__WHAT THE EXERCISE ASKS__:
Beneath this task are records; print exactly the stretch of them from the line with "theorem EncodedLength.spiXfer32 (tx" through the line with "theorem EncodedLength.pwmDisable (ch", both ends included.

═════ THE RECORDS

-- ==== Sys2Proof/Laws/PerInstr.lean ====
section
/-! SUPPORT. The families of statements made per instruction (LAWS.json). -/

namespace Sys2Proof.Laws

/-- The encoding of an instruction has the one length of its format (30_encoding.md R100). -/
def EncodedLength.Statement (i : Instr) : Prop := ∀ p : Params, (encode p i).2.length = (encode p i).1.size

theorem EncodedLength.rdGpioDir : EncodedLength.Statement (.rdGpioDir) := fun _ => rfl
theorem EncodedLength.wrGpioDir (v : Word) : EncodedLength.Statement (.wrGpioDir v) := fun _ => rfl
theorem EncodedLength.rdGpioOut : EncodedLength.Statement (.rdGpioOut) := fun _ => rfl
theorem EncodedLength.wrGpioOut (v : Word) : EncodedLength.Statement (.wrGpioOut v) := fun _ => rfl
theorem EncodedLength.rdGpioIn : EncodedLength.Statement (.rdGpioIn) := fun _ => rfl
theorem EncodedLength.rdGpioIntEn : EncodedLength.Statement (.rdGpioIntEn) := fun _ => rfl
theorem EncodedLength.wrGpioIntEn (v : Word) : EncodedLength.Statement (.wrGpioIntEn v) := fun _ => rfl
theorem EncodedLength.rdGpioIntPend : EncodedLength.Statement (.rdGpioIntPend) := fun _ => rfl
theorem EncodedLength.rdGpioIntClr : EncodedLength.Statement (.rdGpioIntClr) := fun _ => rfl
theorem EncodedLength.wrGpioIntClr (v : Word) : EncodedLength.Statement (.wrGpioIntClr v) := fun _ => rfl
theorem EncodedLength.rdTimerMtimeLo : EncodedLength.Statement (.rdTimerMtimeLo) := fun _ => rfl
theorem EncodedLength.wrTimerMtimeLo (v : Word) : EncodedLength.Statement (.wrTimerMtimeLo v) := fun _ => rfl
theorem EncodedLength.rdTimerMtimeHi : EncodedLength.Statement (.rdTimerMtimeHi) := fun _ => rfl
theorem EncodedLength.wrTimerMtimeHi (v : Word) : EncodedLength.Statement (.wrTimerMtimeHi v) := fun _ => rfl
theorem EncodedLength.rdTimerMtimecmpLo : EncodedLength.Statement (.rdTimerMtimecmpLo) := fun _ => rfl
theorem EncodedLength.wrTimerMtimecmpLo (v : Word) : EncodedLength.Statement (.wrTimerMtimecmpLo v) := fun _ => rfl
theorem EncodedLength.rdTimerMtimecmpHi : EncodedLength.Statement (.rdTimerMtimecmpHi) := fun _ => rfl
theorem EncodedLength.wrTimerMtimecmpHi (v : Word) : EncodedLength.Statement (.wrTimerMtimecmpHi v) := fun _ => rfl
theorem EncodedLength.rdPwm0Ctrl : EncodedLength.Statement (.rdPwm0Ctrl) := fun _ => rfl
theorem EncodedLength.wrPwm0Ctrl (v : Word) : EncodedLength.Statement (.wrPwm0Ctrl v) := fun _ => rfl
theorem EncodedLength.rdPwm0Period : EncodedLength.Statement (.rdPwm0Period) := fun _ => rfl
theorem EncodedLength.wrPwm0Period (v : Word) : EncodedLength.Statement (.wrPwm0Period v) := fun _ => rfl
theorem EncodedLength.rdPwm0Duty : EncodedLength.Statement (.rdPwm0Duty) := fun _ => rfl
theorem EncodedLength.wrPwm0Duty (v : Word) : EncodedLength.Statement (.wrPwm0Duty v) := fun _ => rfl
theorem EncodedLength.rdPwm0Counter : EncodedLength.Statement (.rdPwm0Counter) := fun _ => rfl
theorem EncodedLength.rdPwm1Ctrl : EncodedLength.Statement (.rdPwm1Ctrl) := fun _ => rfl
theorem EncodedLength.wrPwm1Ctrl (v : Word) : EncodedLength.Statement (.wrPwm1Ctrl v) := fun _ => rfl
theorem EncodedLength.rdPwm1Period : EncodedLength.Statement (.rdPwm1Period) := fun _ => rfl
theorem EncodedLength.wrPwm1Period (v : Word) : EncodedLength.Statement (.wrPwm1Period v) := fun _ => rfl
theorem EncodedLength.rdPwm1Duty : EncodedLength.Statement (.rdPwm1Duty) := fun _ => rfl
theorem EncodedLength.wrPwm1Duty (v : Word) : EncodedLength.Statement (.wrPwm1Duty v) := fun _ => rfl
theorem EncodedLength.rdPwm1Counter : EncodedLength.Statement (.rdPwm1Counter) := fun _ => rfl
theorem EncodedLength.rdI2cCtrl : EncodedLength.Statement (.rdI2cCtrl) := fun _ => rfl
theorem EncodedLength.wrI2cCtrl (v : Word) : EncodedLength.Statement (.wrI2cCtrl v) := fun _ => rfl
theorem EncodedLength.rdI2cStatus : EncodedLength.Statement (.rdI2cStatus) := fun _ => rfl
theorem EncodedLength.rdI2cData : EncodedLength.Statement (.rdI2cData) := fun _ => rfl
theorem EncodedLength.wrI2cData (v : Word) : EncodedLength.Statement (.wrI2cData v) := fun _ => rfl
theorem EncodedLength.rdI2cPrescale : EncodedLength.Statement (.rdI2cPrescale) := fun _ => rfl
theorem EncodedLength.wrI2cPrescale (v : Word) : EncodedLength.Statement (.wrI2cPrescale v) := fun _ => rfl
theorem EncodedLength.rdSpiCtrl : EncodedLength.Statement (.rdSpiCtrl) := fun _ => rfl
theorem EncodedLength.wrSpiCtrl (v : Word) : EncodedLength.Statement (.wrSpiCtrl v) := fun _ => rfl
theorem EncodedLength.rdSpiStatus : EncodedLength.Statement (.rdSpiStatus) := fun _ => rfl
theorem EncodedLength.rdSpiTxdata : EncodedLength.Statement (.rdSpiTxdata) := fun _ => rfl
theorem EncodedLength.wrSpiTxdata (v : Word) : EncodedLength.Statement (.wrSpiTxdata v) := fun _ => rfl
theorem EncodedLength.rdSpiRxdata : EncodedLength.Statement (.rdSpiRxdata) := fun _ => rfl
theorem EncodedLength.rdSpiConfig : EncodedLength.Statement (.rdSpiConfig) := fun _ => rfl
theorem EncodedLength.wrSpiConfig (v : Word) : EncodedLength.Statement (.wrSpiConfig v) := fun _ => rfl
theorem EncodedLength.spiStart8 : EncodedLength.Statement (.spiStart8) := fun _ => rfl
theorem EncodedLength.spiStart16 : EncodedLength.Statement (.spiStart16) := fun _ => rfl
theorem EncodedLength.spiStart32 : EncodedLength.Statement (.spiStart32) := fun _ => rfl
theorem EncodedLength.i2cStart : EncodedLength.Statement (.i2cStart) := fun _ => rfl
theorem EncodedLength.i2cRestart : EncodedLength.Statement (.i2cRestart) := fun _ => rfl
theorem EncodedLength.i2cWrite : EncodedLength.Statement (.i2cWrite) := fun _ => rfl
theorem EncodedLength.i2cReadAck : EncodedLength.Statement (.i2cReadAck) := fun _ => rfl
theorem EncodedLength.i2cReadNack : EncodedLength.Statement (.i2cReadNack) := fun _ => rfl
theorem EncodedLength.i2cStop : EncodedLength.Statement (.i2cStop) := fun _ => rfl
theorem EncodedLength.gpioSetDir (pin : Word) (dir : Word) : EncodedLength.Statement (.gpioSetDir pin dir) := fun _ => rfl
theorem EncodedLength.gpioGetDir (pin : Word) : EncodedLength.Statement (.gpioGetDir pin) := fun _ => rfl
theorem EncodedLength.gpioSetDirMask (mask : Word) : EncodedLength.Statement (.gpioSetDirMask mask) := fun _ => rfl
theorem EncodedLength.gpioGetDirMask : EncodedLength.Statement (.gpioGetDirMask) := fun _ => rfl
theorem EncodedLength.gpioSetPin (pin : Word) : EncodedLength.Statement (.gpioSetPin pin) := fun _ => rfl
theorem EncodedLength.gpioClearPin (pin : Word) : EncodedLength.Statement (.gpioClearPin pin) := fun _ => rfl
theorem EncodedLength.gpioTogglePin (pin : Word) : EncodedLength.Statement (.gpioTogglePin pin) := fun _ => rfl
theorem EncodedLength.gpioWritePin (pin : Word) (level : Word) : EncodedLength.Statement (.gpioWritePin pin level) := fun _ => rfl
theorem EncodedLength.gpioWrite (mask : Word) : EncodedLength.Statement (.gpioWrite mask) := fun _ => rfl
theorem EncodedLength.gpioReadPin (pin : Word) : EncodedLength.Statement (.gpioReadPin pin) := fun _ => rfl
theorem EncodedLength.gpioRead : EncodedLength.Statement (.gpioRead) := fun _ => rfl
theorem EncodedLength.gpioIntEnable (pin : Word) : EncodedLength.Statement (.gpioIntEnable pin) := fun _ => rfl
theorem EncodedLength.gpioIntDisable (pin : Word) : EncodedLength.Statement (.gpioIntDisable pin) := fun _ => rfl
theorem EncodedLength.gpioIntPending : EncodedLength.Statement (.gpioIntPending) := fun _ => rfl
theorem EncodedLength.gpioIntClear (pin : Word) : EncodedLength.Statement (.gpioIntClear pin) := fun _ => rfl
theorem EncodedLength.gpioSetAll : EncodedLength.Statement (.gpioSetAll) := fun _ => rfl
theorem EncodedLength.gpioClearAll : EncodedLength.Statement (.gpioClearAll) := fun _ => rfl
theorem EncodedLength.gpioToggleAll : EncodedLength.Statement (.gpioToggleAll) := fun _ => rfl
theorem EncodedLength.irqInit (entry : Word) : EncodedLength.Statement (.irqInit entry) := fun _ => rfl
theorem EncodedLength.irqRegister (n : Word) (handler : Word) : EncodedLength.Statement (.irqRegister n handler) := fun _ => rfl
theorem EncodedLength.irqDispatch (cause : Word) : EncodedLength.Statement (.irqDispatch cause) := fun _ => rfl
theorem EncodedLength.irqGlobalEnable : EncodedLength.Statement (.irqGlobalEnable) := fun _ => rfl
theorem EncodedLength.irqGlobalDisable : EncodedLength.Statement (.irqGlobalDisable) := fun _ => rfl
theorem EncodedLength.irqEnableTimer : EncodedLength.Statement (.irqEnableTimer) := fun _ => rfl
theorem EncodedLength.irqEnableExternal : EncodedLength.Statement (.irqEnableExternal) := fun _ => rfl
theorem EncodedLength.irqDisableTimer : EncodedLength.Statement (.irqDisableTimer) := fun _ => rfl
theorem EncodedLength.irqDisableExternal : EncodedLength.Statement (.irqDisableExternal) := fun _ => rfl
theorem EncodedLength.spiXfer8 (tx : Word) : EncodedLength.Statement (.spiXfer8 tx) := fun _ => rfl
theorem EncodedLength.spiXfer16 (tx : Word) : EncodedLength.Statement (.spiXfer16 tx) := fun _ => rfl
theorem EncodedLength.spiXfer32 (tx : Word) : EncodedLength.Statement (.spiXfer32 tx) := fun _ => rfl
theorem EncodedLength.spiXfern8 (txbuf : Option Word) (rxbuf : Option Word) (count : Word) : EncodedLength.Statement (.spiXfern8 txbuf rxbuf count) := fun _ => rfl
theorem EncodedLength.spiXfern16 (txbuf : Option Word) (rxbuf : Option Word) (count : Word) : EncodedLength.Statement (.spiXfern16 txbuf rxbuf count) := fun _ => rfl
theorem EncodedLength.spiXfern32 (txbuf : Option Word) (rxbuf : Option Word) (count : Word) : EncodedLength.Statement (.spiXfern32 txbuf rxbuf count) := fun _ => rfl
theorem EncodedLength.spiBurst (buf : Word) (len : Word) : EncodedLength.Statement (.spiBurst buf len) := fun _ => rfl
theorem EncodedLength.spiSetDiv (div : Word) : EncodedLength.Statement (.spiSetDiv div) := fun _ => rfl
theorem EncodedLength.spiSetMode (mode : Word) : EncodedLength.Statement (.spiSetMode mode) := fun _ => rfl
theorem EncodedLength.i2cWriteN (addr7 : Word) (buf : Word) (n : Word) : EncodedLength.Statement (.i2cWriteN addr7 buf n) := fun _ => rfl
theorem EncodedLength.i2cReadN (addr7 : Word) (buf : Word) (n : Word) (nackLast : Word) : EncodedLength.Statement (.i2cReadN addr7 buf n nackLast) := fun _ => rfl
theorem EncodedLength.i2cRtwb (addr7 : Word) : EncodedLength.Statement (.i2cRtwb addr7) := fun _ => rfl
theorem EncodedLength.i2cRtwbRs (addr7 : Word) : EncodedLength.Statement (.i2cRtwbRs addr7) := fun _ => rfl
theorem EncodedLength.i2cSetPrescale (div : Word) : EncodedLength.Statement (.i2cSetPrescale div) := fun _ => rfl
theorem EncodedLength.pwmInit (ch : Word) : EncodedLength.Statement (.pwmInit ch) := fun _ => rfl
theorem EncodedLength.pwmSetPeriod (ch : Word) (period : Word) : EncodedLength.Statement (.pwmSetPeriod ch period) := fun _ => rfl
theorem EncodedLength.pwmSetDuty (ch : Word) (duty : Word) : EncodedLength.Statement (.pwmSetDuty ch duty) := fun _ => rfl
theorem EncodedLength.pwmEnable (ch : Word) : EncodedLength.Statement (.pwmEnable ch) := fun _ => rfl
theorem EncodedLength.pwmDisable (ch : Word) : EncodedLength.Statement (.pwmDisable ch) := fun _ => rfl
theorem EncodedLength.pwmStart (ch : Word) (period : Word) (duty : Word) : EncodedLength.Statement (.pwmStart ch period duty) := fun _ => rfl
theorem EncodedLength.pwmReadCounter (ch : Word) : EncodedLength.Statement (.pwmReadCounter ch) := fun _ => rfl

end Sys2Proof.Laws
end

══════════

__EXERCISE OUTPUT__:
theorem EncodedLength.spiXfer32 (tx : Word) : EncodedLength.Statement (.spiXfer32 tx) := fun _ => rfl
theorem EncodedLength.spiXfern8 (txbuf : Option Word) (rxbuf : Option Word) (count : Word) : EncodedLength.Statement (.spiXfern8 txbuf rxbuf count) := fun _ => rfl
theorem EncodedLength.spiXfern16 (txbuf : Option Word) (rxbuf : Option Word) (count : Word) : EncodedLength.Statement (.spiXfern16 txbuf rxbuf count) := fun _ => rfl
theorem EncodedLength.spiXfern32 (txbuf : Option Word) (rxbuf : Option Word) (count : Word) : EncodedLength.Statement (.spiXfern32 txbuf rxbuf count) := fun _ => rfl
theorem EncodedLength.spiBurst (buf : Word) (len : Word) : EncodedLength.Statement (.spiBurst buf len) := fun _ => rfl
theorem EncodedLength.spiSetDiv (div : Word) : EncodedLength.Statement (.spiSetDiv div) := fun _ => rfl
theorem EncodedLength.spiSetMode (mode : Word) : EncodedLength.Statement (.spiSetMode mode) := fun _ => rfl
theorem EncodedLength.i2cWriteN (addr7 : Word) (buf : Word) (n : Word) : EncodedLength.Statement (.i2cWriteN addr7 buf n) := fun _ => rfl
theorem EncodedLength.i2cReadN (addr7 : Word) (buf : Word) (n : Word) (nackLast : Word) : EncodedLength.Statement (.i2cReadN addr7 buf n nackLast) := fun _ => rfl
theorem EncodedLength.i2cRtwb (addr7 : Word) : EncodedLength.Statement (.i2cRtwb addr7) := fun _ => rfl
theorem EncodedLength.i2cRtwbRs (addr7 : Word) : EncodedLength.Statement (.i2cRtwbRs addr7) := fun _ => rfl
theorem EncodedLength.i2cSetPrescale (div : Word) : EncodedLength.Statement (.i2cSetPrescale div) := fun _ => rfl
theorem EncodedLength.pwmInit (ch : Word) : EncodedLength.Statement (.pwmInit ch) := fun _ => rfl
theorem EncodedLength.pwmSetPeriod (ch : Word) (period : Word) : EncodedLength.Statement (.pwmSetPeriod ch period) := fun _ => rfl
theorem EncodedLength.pwmSetDuty (ch : Word) (duty : Word) : EncodedLength.Statement (.pwmSetDuty ch duty) := fun _ => rfl
theorem EncodedLength.pwmEnable (ch : Word) : EncodedLength.Statement (.pwmEnable ch) := fun _ => rfl
theorem EncodedLength.pwmDisable (ch : Word) : EncodedLength.Statement (.pwmDisable ch) := fun _ => rfl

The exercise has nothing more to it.